Data for processing >>
------------------------------------

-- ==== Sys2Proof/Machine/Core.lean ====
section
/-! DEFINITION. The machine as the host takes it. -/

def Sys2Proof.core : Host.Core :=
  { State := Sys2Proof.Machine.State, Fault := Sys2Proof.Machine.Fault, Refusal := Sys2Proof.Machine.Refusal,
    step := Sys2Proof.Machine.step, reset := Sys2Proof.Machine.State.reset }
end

------------------------------------

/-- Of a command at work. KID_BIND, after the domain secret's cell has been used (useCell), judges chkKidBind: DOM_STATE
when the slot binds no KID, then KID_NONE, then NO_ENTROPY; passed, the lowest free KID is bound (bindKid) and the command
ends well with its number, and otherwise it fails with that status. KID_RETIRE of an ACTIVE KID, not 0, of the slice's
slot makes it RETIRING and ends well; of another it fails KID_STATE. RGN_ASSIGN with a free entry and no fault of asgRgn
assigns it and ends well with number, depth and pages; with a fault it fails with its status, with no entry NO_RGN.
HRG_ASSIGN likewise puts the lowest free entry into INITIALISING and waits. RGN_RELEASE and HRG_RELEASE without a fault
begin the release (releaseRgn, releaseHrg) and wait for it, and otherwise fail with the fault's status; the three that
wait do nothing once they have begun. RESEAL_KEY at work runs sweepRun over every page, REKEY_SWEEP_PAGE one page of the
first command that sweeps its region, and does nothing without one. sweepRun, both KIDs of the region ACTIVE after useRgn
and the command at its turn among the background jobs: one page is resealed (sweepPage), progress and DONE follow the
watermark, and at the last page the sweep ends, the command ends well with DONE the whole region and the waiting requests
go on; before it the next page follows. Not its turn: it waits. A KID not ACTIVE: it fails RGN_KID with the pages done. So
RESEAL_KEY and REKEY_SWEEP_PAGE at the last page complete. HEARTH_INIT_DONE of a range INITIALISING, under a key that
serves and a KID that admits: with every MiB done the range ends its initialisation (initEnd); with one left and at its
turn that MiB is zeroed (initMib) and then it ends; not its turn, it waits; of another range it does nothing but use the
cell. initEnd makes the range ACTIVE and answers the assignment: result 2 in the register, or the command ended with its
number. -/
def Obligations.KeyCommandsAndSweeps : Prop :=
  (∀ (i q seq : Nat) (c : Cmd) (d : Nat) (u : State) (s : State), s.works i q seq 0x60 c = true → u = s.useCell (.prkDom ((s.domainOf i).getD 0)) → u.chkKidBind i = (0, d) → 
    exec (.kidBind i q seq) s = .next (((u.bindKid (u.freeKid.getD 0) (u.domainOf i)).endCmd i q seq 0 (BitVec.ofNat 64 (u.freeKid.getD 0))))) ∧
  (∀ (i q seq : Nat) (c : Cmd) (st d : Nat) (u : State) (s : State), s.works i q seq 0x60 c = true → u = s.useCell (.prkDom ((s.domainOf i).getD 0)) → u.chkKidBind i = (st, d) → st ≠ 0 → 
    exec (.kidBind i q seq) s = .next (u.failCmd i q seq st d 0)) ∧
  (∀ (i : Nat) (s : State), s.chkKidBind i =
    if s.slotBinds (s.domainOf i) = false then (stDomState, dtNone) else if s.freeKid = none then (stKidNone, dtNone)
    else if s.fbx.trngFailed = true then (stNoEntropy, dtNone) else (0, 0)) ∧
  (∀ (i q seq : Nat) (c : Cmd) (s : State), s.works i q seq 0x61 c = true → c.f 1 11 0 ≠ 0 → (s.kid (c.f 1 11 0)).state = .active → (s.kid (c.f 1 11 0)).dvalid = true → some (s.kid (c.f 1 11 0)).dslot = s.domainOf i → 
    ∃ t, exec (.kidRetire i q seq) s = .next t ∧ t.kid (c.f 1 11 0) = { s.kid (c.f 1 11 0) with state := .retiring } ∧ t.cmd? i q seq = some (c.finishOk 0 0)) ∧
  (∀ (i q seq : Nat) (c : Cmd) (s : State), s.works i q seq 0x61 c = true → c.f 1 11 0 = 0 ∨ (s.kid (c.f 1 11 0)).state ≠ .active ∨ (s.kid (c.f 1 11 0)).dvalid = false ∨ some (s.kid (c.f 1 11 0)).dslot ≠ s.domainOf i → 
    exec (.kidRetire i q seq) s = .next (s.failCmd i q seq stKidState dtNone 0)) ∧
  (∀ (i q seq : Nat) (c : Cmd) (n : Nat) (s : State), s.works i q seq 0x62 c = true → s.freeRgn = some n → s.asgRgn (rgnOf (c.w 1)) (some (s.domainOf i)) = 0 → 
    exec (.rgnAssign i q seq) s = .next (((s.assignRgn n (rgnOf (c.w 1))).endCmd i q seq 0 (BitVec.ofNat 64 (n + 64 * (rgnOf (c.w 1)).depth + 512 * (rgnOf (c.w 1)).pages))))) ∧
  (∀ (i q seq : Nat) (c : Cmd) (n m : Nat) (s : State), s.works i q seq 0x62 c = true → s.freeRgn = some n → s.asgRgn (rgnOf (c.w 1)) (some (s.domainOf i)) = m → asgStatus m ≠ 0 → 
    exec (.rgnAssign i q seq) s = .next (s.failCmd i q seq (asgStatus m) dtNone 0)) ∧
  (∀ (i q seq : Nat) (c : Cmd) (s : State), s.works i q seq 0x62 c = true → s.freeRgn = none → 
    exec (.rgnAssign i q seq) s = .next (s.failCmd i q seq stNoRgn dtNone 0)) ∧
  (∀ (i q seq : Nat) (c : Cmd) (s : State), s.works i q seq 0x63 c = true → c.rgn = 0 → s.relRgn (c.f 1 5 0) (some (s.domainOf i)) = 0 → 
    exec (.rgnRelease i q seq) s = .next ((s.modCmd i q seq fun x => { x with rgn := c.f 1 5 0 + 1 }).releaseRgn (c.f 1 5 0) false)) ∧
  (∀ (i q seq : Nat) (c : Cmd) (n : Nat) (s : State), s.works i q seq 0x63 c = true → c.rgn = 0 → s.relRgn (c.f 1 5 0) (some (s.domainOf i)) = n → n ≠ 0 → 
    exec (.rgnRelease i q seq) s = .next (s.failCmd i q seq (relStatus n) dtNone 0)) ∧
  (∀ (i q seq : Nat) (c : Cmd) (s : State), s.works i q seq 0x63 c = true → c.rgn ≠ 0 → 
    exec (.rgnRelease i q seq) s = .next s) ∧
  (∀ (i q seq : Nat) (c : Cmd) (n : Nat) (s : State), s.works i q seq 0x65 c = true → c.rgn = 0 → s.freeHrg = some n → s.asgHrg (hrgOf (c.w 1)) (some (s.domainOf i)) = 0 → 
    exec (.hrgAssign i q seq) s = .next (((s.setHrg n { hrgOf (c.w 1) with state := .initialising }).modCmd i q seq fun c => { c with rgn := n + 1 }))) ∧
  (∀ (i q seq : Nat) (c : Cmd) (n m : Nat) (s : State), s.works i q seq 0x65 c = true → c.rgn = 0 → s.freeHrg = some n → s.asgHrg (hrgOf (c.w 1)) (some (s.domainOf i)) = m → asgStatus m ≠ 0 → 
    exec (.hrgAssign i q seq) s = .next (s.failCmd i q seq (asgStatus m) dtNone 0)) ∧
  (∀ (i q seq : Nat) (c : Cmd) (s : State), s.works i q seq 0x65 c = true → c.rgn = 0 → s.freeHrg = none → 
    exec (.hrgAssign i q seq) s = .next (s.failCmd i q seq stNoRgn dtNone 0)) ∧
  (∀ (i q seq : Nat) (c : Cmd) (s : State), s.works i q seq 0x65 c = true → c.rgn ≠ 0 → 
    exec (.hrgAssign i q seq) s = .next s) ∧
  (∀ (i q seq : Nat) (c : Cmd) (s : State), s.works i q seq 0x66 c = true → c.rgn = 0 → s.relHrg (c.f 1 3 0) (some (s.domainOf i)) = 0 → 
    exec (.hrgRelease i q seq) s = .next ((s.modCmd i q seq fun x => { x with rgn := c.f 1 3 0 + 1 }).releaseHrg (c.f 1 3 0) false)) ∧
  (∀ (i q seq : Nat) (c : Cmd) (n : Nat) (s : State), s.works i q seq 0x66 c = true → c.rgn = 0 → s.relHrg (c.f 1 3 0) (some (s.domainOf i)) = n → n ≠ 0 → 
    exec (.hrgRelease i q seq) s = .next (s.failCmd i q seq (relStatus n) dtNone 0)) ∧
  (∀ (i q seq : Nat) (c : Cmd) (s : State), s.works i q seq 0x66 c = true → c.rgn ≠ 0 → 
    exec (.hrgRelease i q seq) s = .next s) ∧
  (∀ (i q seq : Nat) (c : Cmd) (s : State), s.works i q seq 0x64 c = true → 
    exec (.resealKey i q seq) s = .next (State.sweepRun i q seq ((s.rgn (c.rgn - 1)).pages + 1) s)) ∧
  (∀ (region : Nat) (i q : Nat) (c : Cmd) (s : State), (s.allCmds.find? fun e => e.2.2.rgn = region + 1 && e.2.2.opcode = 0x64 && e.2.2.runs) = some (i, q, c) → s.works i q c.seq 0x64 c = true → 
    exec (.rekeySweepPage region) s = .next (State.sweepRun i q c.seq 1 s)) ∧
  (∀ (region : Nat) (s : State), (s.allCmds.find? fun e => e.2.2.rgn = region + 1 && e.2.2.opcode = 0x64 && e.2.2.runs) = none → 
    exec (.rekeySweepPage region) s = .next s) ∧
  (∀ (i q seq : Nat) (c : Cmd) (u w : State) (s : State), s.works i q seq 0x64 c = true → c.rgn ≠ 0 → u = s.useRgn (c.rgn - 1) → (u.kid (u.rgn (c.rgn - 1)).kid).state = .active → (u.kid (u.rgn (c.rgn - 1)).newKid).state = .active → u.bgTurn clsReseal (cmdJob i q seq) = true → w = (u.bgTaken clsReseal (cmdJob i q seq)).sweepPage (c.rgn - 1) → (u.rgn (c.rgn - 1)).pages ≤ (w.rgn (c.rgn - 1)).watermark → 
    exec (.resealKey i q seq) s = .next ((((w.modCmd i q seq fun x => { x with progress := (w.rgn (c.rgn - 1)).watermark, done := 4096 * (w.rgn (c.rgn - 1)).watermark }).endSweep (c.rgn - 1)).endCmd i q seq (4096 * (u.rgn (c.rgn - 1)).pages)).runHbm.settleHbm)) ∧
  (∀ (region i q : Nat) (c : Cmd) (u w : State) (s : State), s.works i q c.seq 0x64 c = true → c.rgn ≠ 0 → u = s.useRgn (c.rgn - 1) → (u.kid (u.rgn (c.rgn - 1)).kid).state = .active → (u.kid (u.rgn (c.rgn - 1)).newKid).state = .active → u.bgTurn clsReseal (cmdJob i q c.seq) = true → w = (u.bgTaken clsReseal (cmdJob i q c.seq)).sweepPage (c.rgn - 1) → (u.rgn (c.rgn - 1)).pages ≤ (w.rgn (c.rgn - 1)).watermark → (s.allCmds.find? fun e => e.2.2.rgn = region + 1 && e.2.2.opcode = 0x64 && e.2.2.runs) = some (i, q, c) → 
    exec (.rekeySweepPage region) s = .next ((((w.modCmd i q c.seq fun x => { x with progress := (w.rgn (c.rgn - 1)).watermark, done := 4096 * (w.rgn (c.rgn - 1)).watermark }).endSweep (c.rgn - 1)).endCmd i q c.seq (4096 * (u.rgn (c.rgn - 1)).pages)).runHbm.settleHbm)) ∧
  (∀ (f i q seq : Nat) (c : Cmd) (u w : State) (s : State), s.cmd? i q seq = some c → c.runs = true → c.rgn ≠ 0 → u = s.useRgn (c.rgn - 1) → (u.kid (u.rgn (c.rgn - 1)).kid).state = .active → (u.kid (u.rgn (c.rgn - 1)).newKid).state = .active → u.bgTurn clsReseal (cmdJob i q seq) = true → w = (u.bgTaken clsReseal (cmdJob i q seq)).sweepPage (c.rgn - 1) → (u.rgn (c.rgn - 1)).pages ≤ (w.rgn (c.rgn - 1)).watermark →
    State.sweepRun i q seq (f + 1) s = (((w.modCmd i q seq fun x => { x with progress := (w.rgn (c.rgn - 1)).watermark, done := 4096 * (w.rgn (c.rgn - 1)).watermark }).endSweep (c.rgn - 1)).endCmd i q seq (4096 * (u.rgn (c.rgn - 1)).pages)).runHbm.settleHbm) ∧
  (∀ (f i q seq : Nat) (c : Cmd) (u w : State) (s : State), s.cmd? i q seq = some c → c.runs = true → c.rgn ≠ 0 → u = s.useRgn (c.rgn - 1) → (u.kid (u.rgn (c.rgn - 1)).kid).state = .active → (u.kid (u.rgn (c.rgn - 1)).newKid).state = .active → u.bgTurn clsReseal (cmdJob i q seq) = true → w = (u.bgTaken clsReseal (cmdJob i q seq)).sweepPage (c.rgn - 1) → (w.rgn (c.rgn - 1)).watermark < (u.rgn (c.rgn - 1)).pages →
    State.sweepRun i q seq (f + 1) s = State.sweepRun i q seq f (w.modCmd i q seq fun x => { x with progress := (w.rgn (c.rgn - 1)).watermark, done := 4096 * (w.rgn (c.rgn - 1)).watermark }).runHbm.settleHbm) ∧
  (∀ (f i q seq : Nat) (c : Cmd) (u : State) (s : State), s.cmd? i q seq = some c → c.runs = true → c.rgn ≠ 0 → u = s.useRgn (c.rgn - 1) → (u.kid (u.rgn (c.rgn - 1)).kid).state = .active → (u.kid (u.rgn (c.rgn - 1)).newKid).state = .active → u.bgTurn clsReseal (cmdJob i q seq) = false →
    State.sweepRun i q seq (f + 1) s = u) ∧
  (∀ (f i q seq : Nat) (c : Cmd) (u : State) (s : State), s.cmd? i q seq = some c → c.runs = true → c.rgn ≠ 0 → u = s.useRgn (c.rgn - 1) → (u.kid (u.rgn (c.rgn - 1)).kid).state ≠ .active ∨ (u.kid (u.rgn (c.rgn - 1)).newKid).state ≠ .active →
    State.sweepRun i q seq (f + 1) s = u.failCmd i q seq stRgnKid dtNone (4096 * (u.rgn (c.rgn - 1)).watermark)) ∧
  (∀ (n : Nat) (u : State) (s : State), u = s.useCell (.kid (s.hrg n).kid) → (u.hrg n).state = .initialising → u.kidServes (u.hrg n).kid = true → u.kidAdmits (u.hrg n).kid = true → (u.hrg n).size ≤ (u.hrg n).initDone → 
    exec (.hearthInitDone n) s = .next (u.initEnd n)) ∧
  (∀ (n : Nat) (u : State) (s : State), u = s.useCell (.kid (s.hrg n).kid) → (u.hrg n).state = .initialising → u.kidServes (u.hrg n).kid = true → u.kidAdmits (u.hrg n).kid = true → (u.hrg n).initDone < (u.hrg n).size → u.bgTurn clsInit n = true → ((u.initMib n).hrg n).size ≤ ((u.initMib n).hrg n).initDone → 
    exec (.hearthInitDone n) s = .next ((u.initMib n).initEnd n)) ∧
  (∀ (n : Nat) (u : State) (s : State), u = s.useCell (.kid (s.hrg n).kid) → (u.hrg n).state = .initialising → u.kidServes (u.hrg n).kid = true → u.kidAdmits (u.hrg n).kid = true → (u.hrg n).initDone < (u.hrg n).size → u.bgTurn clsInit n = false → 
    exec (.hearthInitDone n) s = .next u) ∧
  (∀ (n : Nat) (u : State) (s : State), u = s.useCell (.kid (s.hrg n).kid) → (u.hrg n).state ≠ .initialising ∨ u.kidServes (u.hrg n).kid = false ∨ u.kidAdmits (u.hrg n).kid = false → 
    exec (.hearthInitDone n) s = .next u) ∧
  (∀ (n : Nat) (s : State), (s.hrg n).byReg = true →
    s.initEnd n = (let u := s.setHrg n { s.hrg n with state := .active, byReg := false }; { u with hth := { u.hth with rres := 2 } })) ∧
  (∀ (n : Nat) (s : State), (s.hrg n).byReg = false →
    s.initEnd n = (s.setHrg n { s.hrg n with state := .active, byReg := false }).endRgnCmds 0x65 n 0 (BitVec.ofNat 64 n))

------------------------------------

Scan the records above for the word "lowest". Copy each line that has it.

when the slot binds no KID, then KID_NONE, then NO_ENTROPY; passed, the lowest free KID is bound (bindKid) and the command
HRG_ASSIGN likewise puts the lowest free entry into INITIALISING and waits. RGN_RELEASE and HRG_RELEASE without a fault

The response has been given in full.